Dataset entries
· · · ·
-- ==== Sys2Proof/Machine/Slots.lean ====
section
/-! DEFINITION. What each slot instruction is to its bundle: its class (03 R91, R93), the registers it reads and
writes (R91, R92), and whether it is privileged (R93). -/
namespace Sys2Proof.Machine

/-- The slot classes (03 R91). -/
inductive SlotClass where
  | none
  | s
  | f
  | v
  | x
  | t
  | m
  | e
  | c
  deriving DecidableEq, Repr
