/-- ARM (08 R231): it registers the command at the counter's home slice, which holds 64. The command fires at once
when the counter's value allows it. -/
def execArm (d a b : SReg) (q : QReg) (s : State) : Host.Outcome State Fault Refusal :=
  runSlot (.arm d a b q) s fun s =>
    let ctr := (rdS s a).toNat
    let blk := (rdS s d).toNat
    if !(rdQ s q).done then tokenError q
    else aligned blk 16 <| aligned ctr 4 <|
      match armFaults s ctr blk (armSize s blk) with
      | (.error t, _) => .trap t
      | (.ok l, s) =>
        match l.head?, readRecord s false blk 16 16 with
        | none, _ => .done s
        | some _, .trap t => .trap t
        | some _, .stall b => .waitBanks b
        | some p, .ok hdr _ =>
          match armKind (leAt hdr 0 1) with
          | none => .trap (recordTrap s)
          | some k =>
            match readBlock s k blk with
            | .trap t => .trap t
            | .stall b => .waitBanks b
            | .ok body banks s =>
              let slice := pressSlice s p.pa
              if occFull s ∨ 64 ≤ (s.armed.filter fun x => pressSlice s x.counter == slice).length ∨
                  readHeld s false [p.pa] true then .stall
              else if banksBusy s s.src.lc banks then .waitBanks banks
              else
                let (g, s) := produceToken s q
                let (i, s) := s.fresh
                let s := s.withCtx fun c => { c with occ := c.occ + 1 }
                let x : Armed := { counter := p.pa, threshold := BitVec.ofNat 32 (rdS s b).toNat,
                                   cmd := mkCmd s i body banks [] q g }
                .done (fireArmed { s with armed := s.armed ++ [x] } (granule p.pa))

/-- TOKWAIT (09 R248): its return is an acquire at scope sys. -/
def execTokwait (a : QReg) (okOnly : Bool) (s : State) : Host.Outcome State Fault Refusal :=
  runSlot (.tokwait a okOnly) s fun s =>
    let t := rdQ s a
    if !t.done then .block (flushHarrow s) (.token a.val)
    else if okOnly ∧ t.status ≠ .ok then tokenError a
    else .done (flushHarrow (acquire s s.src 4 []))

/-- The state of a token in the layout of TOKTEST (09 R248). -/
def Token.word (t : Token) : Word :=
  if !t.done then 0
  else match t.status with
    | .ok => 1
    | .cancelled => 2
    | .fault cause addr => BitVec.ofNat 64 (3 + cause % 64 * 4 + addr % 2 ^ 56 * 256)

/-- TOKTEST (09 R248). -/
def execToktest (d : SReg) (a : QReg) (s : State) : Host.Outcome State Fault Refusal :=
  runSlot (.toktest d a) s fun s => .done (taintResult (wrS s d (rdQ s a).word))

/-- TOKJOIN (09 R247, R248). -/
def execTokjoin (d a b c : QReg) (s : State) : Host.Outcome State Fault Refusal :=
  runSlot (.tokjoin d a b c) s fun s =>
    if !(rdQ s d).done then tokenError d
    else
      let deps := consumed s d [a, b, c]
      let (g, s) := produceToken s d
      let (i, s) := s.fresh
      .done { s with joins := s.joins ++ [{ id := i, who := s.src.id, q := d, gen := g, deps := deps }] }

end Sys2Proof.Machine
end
· · · ·
Activity:
Copy out the range of lines above starting at the line with "s with armed" and ending at the line with "def execTokwait (a", exactly and including both.

Answer below:
                .done (fireArmed { s with armed := s.armed ++ [x] } (granule p.pa))

/-- TOKWAIT (09 R248): its return is an acquire at scope sys. -/
def execTokwait (a : QReg) (okOnly : Bool) (s : State) : Host.Outcome State Fault Refusal :=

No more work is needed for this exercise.